It had undeniably been the dinner party of the season. People not fortunate enough to have been present would be claiming for months that they had been, bolstering their case with bits of repeated gossip and distorted description.

I had finally got my hands on Mary long enough to force another strong dose of poppy juice down her throat. She collapsed in a pitiful heap of bloodstained clothes, leaving me free to turn my attention to the three-sided argument going on among Jamie, the General, and Mr. Hawkins. Alex had the good sense to stay unconscious, and I arranged his limp form neatly alongside Mary’s on the landing, like a couple of dead mackerel. They looked like Romeo and Juliet laid out in the public square as a reproach to their relatives, but the resemblance was lost on Mr. Hawkins.

“Ruined!” he kept shrieking. “You’ve ruined my niece! The Vicomte will never have her now! Filthy Scottish prick! You and your strumpet”—he swung on me—“whore! Procuress! Seducing innocent young girls into your vile clutches for the pleasure of bastardly scum! You—” Jamie, with a certain long-suffering grimness, put a hand on Mr. Hawkins’s shoulders, turned him about, and hit him, just under the fleshy jaw. Then he stood abstractedly rubbing his abused knuckles, watching as the stout wine merchant’s eyes rolled upward. Mr. Hawkins fell back against the paneling and slid gently down the wall into a sitting position.

Jamie turned a cold blue gaze on General d’Arbanville, who, observing the fate of the fallen, wisely put down the wine bottle he had been waving, and took a step back.

“Oh, go ahead,” urged a voice behind my shoulder. “Why stop now, Tuarach? Hit all three of them! Make a clean sweep of it!” The General and Jamie focused a glance of united dislike on the dapper form behind me.

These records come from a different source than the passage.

theorem ringDestroyUnit_keeps {m : Nat} {b : State} {a1 : Cmd} {s : State} (h : Keeps m b s)
    (hm : Sub 847720238444 m) : Reply.Keeps m b (ringDestroyUnit a1 s) := by
  unfold ringDestroyUnit
  repeat' first
    | with_reducible assumption
    | with_reducible apply ok_keeps
    | with_reducible apply okWith_keeps
    | with_reducible apply badState_keeps
    | with_reducible apply badParam_keeps
    | with_reducible apply Reply.keeps_deny
    | with_reducible apply Reply.keeps_done
    | with_reducible apply Reply.keeps_later
    | with_reducible apply Reply.keeps_busy
    | with_reducible apply dropRing_keeps
    | with_reducible apply abortQueued_keeps
    | with_reducible apply abortFlight_keeps
    | with_reducible apply setRings_keeps
    | with_reducible apply Keeps.foldl
    | with_reducible apply Keeps.foldl_fst
    | with_reducible apply Keeps.foldl_snd
    | with_reducible apply Reply.Keeps.ite
    | with_reducible apply Keeps.ite
    | (with_reducible refine Sub.trans (Sub.ok ?_) hm); rfl
    | with_reducible intro _ _ _
    | dsimp only
    | split

theorem ringDestroySpec_keeps : CmdSpec.Keeps 847720238444 ringDestroySpec := by
  intro m b c s h hm
  unfold ringDestroySpec
  repeat' first
    | with_reducible assumption
    | with_reducible apply ok_keeps
    | with_reducible apply okWith_keeps
    | with_reducible apply badState_keeps
    | with_reducible apply badParam_keeps
    | with_reducible apply Reply.keeps_deny
    | with_reducible apply Reply.keeps_done
    | with_reducible apply Reply.keeps_later
    | with_reducible apply Reply.keeps_busy
    | with_reducible apply ringDestroyUnit_keeps
    | (with_reducible refine Sub.trans (Sub.ok ?_) hm); rfl
    | dsimp only
    | split

theorem ringResetUnit_keeps {m : Nat} {b : State} {a1 : Cmd} {s : State} (h : Keeps m b s)
    (hm : Sub 1050632 m) : Reply.Keeps m b (ringResetUnit a1 s) := by
  unfold ringResetUnit
  repeat' first
    | with_reducible assumption
    | with_reducible apply ok_keeps
    | with_reducible apply okWith_keeps
    | with_reducible apply badState_keeps
    | with_reducible apply badParam_keeps
    | with_reducible apply Reply.keeps_deny
    | with_reducible apply Reply.keeps_done
    | with_reducible apply Reply.keeps_later
    | with_reducible apply Reply.keeps_busy
    | with_reducible apply putRing_keeps
    | with_reducible apply Reply.Keeps.ite
    | with_reducible apply Keeps.ite
    | (with_reducible refine Sub.trans (Sub.ok ?_) hm); rfl
    | dsimp only
    | split

theorem ringResetSpec_keeps : CmdSpec.Keeps 1050632 ringResetSpec := by
  intro m b c s h hm
  unfold ringResetSpec
  repeat' first
    | with_reducible assumption
    | with_reducible apply ok_keeps
    | with_reducible apply okWith_keeps
    | with_reducible apply badState_keeps
    | with_reducible apply badParam_keeps
    | with_reducible apply Reply.keeps_deny
    | with_reducible apply Reply.keeps_done
    | with_reducible apply Reply.keeps_later
    | with_reducible apply Reply.keeps_busy
    | with_reducible apply ringResetUnit_keeps
    | (with_reducible refine Sub.trans (Sub.ok ?_) hm); rfl
    | dsimp only
    | split
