theorem execAcquisitionTimeout_keeps {m : Nat} {b : State} {a1 : Nat} {s : State} (h : Keeps m b s)
    (hm : Sub 4294967360 m) : NextKeeps m b (execAcquisitionTimeout a1 s) := by
  unfold execAcquisitionTimeout
  repeat' first
    | with_reducible assumption
    | with_reducible apply NextKeeps.next
    | with_reducible apply evEns_keeps
    | with_reducible apply putOfdm_keeps
    | with_reducible apply NextKeeps.ite
    | with_reducible apply Keeps.ite
    | (with_reducible refine Sub.trans (Sub.ok ?_) hm); rfl
    | dsimp only
    | split

theorem execEnsembleLost_keeps {m : Nat} {b : State} {a1 a2 : Nat} {s : State} (h : Keeps m b s)
    (hm : Sub 12884901952 m) : NextKeeps m b (execEnsembleLost a1 a2 s) := by
  unfold execEnsembleLost
  repeat' first
    | with_reducible assumption
    | with_reducible apply NextKeeps.next
    | with_reducible apply evEns_keeps
    | with_reducible apply toSearching_keeps
    | with_reducible apply NextKeeps.ite
    | with_reducible apply Keeps.ite
    | (with_reducible refine Sub.trans (Sub.ok ?_) hm); rfl
    | dsimp only
    | split

theorem execHoldoverResume_keeps {m : Nat} {b : State} {a1 : Nat} {a2 : Option Int} {s : State} (h : Keeps m b s)
    (hm : Sub 12884901952 m) : NextKeeps m b (execHoldoverResume a1 a2 s) := by
  unfold execHoldoverResume
  repeat' first
    | with_reducible assumption
    | with_reducible apply NextKeeps.next
    | with_reducible apply evEns_keeps
    | with_reducible apply toSearching_keeps
    | with_reducible apply putOfdm_keeps
    | with_reducible apply NextKeeps.ite
    | with_reducible apply Keeps.ite
    | (with_reducible refine Sub.trans (Sub.ok ?_) hm); rfl
    | dsimp only
    | split

theorem configures_keeps {m : Nat} {b : State} {s : State} {a1 : Nat} {a2 : MuxConfig} (h : Keeps m b s)
    (hm : Sub 4294967360 m) : Keeps m b (configures s a1 a2) := by
  unfold configures
  repeat' first
    | with_reducible assumption
    | with_reducible apply evEns_keeps
    | with_reducible apply putOfdm_keeps
    | (with_reducible refine Sub.trans (Sub.ok ?_) hm); rfl
    | dsimp only
    | split

theorem fibAnnounce_keeps {m : Nat} {b : State} {s : State} {a1 a2 a3 : Nat} {a4 : Bool} (h : Keeps m b s)
    (hm : Sub 4294967360 m) : Keeps m b (fibAnnounce s a1 a2 a3 a4) := by
  unfold fibAnnounce
  repeat' first
    | with_reducible assumption
    | with_reducible apply raise_keeps
    | with_reducible apply putOfdm_keeps
    | with_reducible apply Keeps.ite
    | (with_reducible refine Sub.trans (Sub.ok ?_) hm); rfl
    | dsimp only
    | split

theorem ofdmApply_keeps {m : Nat} {b : State} {s : State} {a1 : Nat} (h : Keeps m b s)
    (hm : Sub 4294967296 m) : Keeps m b (ofdmApply s a1) := by
  unfold ofdmApply
  repeat' first
    | with_reducible assumption
    | with_reducible apply putOfdm_keeps
    | (with_reducible refine Sub.trans (Sub.ok ?_) hm); rfl
    | dsimp only
    | split

theorem fibParsed_keeps {m : Nat} {b : State} {s : State} {a1 : Nat} {a2 : FibInfo} {a3 : Sid} (h : Keeps m b s)
    (hm : Sub 890669895020 m) : Keeps m b (fibParsed s a1 a2 a3) := by
  unfold fibParsed
  repeat' first
    | with_reducible assumption
    | with_reducible apply receiveLink_keeps
    | with_reducible apply serveWaiting_keeps
    | with_reducible apply configures_keeps
    | with_reducible apply fibAnnounce_keeps
    | with_reducible apply putOfdm_keeps
    | with_reducible apply Keeps.foldl
    | with_reducible apply Keeps.ite
    | (with_reducible refine Sub.trans (Sub.ok ?_) hm); rfl
    | with_reducible intro _ _ _
    | dsimp only
    | split

theorem execFibDecoded_keeps {m : Nat} {b : State} {a1 : Nat} {a2 : FibInfo} {a3 : List BranchFrame} {a4 : Sid} {s : State} (h : Keeps m b s)
    (hm : Sub 890703449582 m) : NextKeeps m b (execFibDecoded a1 a2 a3 a4 s) := by
  unfold execFibDecoded
  repeat' first
    | with_reducible assumption
    | with_reducible apply NextKeeps.next
    | with_reducible apply frameIn_keeps
    | with_reducible apply emitFic_keeps
    | with_reducible apply ofdmApply_keeps
    | with_reducible apply fibParsed_keeps
    | with_reducible apply advance_keeps
    | with_reducible apply NextKeeps.ite
    | with_reducible apply Keeps.ite
    | (with_reducible refine Sub.trans (Sub.ok ?_) hm); rfl
    | dsimp only
    | split
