theorem spareRuns_keeps {m : Nat} {b : State} {s : State} {a1 : Nat} (h : Keeps m b s)
    (hm : Sub 2147483648 m) : Keeps m b (spareRuns s a1) := by
  unfold spareRuns
  repeat' first
    | with_reducible assumption
    | with_reducible apply setAfs_keeps
    | with_reducible apply Keeps.ite
    | (with_reducible refine Sub.trans (Sub.ok ?_) hm); rfl
    | dsimp only
    | split

theorem execLaneSettled_keeps {m : Nat} {b : State} {a1 : BitVec 16} {a2 : Sid} {s : State} (h : Keeps m b s)
    (hm : Sub 858491194734 m) : NextKeeps m b (execLaneSettled a1 a2 s) := by
  unfold execLaneSettled
  repeat' first
    | with_reducible assumption
    | with_reducible apply NextKeeps.next
    | with_reducible apply finishTunes_keeps
    | with_reducible apply spareRuns_keeps
    | with_reducible apply ofdmRuns_keeps
    | with_reducible apply advance_keeps
    | with_reducible apply complete_keeps
    | with_reducible apply putLane_keeps
    | with_reducible apply onScale_keeps
    | with_reducible apply offScale_keeps
    | with_reducible apply Keeps.foldl
    | with_reducible apply NextKeeps.ite
    | with_reducible apply Keeps.ite
    | (with_reducible refine Sub.trans (Sub.ok ?_) hm); rfl
    | with_reducible intro _ _ _
    | dsimp only
    | split

theorem execLaneFifoFull_keeps {m : Nat} {b : State} {a1 : BitVec 16} {a2 : Nat} {s : State} (h : Keeps m b s)
    (hm : Sub 549790419144 m) : NextKeeps m b (execLaneFifoFull a1 a2 s) := by
  unfold execLaneFifoFull
  repeat' first
    | with_reducible assumption
    | with_reducible apply NextKeeps.next
    | with_reducible apply evLaneOf_keeps
    | with_reducible apply cutBlock_keeps
    | with_reducible apply putLane_keeps
    | with_reducible apply NextKeeps.ite
    | with_reducible apply Keeps.ite
    | (with_reducible refine Sub.trans (Sub.ok ?_) hm); rfl
    | dsimp only
    | split

theorem laneStreamUnit_keeps {m : Nat} {b : State} {a1 : Cmd} {s : State} (h : Keeps m b s)
    (hm : Sub 33554440 m) : Reply.Keeps m b (laneStreamUnit a1 s) := by
  unfold laneStreamUnit
  repeat' first
    | with_reducible assumption
    | with_reducible apply ok_keeps
    | with_reducible apply okWith_keeps
    | with_reducible apply badState_keeps
    | with_reducible apply badParam_keeps
    | with_reducible apply Reply.keeps_deny
    | with_reducible apply Reply.keeps_done
    | with_reducible apply Reply.keeps_later
    | with_reducible apply Reply.keeps_busy
    | with_reducible apply markRing_keeps
    | exact ringDenied_keeps (by assumption)
    | exact ringDenied_keeps_unless (by assumption)
    | with_reducible apply putLane_keeps
    | with_reducible apply Reply.Keeps.ite
    | with_reducible apply Keeps.ite
    | (with_reducible refine Sub.trans (Sub.ok ?_) hm); rfl
    | dsimp only
    | split

theorem laneStreamSpec_keeps : CmdSpec.Keeps 33554440 laneStreamSpec := by
  intro m b c s h hm
  unfold laneStreamSpec
  repeat' first
    | with_reducible assumption
    | with_reducible apply ok_keeps
    | with_reducible apply okWith_keeps
    | with_reducible apply badState_keeps
    | with_reducible apply badParam_keeps
    | with_reducible apply Reply.keeps_deny
    | with_reducible apply Reply.keeps_done
    | with_reducible apply Reply.keeps_later
    | with_reducible apply Reply.keeps_busy
    | with_reducible apply laneStreamUnit_keeps
    | (with_reducible refine Sub.trans (Sub.ok ?_) hm); rfl
    | dsimp only
    | split

theorem laneGetSpec_keeps : CmdSpec.Keeps 0 laneGetSpec := by
  intro m b c s h hm
  unfold laneGetSpec
  repeat' first
    | with_reducible assumption
    | with_reducible apply ok_keeps
    | with_reducible apply okWith_keeps
    | with_reducible apply badState_keeps
    | with_reducible apply badParam_keeps
    | with_reducible apply Reply.keeps_deny
    | with_reducible apply Reply.keeps_done
    | with_reducible apply Reply.keeps_later
    | with_reducible apply Reply.keeps_busy
    | (with_reducible refine Sub.trans (Sub.ok ?_) hm); rfl
    | dsimp only
    | split

theorem feedZone_keeps {m : Nat} {b : State} {a1 : List (Int × Bool × Bool)} {a2 : Sid} {a3 : State × List (Nat × List ZoneSample)} {a4 : Nat} (h : Keeps m b a3.1)
    (hm : Sub 549772591104 m) : Keeps m b (feedZone a1 a2 a3 a4).1 := by
  unfold feedZone
  repeat' first
    | with_reducible assumption
    | with_reducible apply putZone_keeps
    | with_reducible apply recordZone_keeps
    | with_reducible apply levelZone_keeps
    | with_reducible apply Keeps.ite_snd
    | with_reducible apply Keeps.ite_fst
    | with_reducible apply Keeps.ite
    | (with_reducible refine Sub.trans (Sub.ok ?_) hm); rfl
    | dsimp only
    | split

theorem feedAnt_keeps {m : Nat} {b : State} {a1 : List (List Int)} {a2 : Sid} {a3 : State × List (Nat × List ZoneSample)} {a4 : Nat} (h : Keeps m b a3.1)
    (hm : Sub 549776785408 m) : Keeps m b (feedAnt a1 a2 a3 a4).1 := by
  unfold feedAnt
  repeat' first
    | with_reducible assumption
    | with_reducible apply feedZone_keeps
    | with_reducible apply putAnt_keeps
    | with_reducible (refine Keeps.fst ?_ (by assumption))
    | with_reducible apply Keeps.foldl
    | with_reducible apply Keeps.foldl_fst
    | with_reducible apply Keeps.foldl_snd
    | (with_reducible refine Sub.trans (Sub.ok ?_) hm); rfl
    | with_reducible intro _ _ _
    | dsimp only
    | split

theorem laneTakes_keeps {m : Nat} {b : State} {a1 : List (Nat × List ZoneSample)} {s : State} {a2 : Nat} (h : Keeps m b s)
    (hm : Sub 69289902080 m) : Keeps m b (laneTakes a1 s a2) := by
  unfold laneTakes
  repeat' first
    | with_reducible assumption
    | with_reducible apply demodFeed_keeps
    | with_reducible apply putLane_keeps
    | with_reducible apply Keeps.foldl
    | with_reducible apply Keeps.foldl_fst
    | with_reducible apply Keeps.foldl_snd
    | with_reducible apply Keeps.ite
    | (with_reducible refine Sub.trans (Sub.ok ?_) hm); rfl
    | with_reducible intro _ _ _
    | dsimp only
    | split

“Go away, St. Germain,” Jamie said. “This is none of your affair.” He sounded weary, but raised his voice in order to be heard above the uproar below. The shoulder seams of his coat had been split, and folds of his linen shirt showed white through the rents.

St. Germain’s thin lips curved upward in a charming smile. Plainly the Comte was having the time of his life.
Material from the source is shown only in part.